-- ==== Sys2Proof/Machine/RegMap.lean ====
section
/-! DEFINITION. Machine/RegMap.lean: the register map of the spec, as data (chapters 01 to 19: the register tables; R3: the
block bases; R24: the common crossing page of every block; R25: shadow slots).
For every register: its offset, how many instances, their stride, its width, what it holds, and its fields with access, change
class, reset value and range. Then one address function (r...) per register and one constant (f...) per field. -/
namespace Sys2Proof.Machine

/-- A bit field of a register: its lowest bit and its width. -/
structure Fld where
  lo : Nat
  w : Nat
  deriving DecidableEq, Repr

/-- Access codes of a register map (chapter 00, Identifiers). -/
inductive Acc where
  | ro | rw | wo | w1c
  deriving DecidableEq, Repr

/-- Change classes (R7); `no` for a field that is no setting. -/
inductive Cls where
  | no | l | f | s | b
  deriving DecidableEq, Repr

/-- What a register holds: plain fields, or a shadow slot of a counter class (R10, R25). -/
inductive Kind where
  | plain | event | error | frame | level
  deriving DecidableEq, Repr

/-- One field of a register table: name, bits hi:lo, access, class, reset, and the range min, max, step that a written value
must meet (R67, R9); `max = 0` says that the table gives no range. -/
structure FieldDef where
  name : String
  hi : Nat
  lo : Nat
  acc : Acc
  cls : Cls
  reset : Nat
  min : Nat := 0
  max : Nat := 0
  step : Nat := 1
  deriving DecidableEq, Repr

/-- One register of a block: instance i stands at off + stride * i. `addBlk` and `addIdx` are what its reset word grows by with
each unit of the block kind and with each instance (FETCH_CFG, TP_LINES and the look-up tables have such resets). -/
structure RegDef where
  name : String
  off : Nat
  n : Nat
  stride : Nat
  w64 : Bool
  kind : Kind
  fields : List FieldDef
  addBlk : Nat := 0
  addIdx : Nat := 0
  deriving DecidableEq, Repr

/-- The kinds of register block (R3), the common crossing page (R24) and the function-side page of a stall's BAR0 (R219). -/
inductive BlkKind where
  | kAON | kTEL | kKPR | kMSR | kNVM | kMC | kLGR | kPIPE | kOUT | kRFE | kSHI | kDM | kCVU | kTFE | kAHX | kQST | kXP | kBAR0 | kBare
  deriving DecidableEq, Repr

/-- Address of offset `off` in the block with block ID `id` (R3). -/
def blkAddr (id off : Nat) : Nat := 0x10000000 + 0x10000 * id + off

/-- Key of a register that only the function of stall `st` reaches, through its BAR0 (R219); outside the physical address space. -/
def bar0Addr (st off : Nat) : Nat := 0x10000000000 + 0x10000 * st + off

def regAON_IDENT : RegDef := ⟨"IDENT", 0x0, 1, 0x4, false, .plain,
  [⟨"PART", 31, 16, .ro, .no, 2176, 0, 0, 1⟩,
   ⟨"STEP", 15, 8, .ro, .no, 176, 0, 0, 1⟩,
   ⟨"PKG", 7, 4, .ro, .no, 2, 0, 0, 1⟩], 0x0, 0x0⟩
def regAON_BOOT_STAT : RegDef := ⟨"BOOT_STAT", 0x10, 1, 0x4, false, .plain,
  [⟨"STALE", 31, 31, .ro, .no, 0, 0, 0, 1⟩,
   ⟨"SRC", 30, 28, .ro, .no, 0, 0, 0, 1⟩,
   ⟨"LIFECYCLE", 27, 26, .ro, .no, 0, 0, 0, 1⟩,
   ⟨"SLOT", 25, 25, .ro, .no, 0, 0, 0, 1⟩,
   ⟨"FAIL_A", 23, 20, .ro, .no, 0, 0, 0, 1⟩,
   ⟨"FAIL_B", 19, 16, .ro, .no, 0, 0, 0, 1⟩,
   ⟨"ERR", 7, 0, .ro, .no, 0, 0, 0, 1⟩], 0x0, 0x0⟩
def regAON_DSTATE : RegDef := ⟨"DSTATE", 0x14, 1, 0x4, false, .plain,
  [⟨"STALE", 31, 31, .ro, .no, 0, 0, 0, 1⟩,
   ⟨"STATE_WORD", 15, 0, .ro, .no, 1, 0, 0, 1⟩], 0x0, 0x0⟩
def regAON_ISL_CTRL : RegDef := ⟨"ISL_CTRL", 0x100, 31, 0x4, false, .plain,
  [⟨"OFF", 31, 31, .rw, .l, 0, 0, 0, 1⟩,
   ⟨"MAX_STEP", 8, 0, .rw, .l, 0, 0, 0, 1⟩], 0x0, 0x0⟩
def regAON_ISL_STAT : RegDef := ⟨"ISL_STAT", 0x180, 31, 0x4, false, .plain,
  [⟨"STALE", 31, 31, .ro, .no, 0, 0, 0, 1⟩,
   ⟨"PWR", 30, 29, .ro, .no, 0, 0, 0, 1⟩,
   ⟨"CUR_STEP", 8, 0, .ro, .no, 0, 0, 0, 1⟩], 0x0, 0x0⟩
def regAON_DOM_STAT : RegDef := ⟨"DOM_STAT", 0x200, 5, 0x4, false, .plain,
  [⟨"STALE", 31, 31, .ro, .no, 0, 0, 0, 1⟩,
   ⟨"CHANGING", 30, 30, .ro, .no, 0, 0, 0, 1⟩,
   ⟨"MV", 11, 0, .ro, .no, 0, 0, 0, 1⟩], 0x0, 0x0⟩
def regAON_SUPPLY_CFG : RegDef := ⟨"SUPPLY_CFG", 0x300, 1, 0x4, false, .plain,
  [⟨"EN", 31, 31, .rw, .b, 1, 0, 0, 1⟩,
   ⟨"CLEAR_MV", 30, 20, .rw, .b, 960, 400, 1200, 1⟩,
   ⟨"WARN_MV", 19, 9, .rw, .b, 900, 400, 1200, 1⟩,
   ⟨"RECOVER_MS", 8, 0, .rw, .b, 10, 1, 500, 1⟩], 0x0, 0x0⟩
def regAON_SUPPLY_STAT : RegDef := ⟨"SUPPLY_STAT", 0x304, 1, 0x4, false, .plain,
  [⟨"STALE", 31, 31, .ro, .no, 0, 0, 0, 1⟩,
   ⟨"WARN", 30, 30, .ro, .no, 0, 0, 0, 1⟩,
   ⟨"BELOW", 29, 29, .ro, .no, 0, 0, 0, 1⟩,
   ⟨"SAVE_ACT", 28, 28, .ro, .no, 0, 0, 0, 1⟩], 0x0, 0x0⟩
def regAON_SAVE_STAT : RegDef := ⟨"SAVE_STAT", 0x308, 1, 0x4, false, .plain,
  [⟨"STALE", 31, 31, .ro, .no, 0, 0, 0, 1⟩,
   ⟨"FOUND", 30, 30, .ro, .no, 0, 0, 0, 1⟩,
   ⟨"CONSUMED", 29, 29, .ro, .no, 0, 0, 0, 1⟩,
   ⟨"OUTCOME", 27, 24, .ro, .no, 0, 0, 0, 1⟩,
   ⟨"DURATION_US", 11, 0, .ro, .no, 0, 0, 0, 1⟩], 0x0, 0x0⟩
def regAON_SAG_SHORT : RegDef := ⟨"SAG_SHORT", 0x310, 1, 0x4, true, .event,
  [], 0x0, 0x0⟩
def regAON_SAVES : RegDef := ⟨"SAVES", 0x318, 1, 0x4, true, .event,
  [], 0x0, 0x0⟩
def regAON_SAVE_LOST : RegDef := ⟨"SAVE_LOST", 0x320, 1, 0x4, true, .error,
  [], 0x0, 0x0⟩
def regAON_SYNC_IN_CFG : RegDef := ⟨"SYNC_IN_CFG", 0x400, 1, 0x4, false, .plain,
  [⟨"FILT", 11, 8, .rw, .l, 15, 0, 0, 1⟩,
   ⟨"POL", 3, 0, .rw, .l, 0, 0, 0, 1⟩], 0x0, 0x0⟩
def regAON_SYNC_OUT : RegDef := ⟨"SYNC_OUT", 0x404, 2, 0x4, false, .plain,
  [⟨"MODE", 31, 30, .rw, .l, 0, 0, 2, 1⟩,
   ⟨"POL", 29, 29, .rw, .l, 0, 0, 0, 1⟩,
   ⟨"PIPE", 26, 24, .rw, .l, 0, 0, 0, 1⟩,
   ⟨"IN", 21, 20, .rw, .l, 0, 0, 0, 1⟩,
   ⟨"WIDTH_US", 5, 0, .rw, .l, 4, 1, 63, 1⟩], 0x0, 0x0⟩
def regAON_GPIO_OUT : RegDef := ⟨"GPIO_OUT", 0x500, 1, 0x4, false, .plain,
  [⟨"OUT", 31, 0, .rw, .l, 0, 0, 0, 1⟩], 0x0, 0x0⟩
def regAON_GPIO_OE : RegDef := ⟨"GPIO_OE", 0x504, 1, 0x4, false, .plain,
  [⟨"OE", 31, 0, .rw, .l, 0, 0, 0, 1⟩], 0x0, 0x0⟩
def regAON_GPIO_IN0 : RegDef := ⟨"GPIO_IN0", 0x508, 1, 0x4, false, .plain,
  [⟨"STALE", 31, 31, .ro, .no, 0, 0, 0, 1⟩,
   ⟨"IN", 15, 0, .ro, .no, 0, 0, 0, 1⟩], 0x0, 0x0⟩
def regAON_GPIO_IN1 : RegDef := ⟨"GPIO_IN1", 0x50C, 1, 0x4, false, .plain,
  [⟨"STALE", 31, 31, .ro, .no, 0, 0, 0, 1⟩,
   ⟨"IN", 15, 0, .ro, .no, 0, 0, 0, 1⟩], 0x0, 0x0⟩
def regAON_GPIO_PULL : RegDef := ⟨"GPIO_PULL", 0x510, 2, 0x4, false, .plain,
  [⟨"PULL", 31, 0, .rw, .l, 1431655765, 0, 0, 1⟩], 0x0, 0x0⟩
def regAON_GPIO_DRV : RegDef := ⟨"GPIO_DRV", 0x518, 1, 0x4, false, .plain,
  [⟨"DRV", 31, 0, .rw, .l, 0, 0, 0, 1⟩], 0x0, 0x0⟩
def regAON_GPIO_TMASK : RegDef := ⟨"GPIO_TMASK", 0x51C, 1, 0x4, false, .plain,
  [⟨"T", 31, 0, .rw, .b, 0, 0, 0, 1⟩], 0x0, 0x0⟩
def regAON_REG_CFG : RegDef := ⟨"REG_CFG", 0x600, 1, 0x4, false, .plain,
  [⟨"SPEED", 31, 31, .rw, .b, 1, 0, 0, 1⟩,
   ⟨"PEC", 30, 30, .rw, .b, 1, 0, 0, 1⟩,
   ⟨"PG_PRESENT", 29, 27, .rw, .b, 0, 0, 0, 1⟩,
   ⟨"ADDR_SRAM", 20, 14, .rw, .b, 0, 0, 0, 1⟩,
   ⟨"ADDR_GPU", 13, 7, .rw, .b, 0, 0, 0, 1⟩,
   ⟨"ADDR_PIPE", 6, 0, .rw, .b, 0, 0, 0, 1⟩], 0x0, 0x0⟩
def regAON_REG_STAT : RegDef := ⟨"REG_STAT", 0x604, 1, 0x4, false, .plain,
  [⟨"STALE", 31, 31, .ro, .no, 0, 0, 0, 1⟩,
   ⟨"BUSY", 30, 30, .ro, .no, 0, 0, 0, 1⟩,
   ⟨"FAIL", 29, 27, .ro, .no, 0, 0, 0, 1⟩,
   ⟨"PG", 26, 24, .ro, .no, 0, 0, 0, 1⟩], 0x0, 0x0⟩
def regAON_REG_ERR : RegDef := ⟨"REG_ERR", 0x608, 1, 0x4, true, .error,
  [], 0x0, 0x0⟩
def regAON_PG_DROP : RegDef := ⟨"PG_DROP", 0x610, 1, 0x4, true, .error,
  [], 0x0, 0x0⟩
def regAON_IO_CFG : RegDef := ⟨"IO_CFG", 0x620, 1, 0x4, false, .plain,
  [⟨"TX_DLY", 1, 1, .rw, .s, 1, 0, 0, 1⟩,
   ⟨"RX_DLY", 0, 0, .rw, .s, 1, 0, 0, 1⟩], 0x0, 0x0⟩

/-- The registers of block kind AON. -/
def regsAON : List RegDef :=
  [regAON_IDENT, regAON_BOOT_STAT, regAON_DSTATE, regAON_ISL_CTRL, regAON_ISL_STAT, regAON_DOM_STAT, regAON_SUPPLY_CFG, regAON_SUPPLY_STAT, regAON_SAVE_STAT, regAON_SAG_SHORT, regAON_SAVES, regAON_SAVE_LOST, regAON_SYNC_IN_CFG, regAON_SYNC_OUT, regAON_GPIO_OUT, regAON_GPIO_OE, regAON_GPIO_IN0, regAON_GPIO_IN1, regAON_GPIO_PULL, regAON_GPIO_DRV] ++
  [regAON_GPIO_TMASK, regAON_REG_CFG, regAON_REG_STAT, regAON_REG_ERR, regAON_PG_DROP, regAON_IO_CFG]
※
__Exercise description__
Would you print exactly and only the lines of the material above that run from the line with "def regAON_GPIO_OUT : RegDef" through the line with "def regAON_GPIO_PULL : RegDef", both included?

__Reply__
def regAON_GPIO_OUT : RegDef := ⟨"GPIO_OUT", 0x500, 1, 0x4, false, .plain,
  [⟨"OUT", 31, 0, .rw, .l, 0, 0, 0, 1⟩], 0x0, 0x0⟩
def regAON_GPIO_OE : RegDef := ⟨"GPIO_OE", 0x504, 1, 0x4, false, .plain,
  [⟨"OE", 31, 0, .rw, .l, 0, 0, 0, 1⟩], 0x0, 0x0⟩
def regAON_GPIO_IN0 : RegDef := ⟨"GPIO_IN0", 0x508, 1, 0x4, false, .plain,
  [⟨"STALE", 31, 31, .ro, .no, 0, 0, 0, 1⟩,
   ⟨"IN", 15, 0, .ro, .no, 0, 0, 0, 1⟩], 0x0, 0x0⟩
def regAON_GPIO_IN1 : RegDef := ⟨"GPIO_IN1", 0x50C, 1, 0x4, false, .plain,
  [⟨"STALE", 31, 31, .ro, .no, 0, 0, 0, 1⟩,
   ⟨"IN", 15, 0, .ro, .no, 0, 0, 0, 1⟩], 0x0, 0x0⟩
def regAON_GPIO_PULL : RegDef := ⟨"GPIO_PULL", 0x510, 2, 0x4, false, .plain,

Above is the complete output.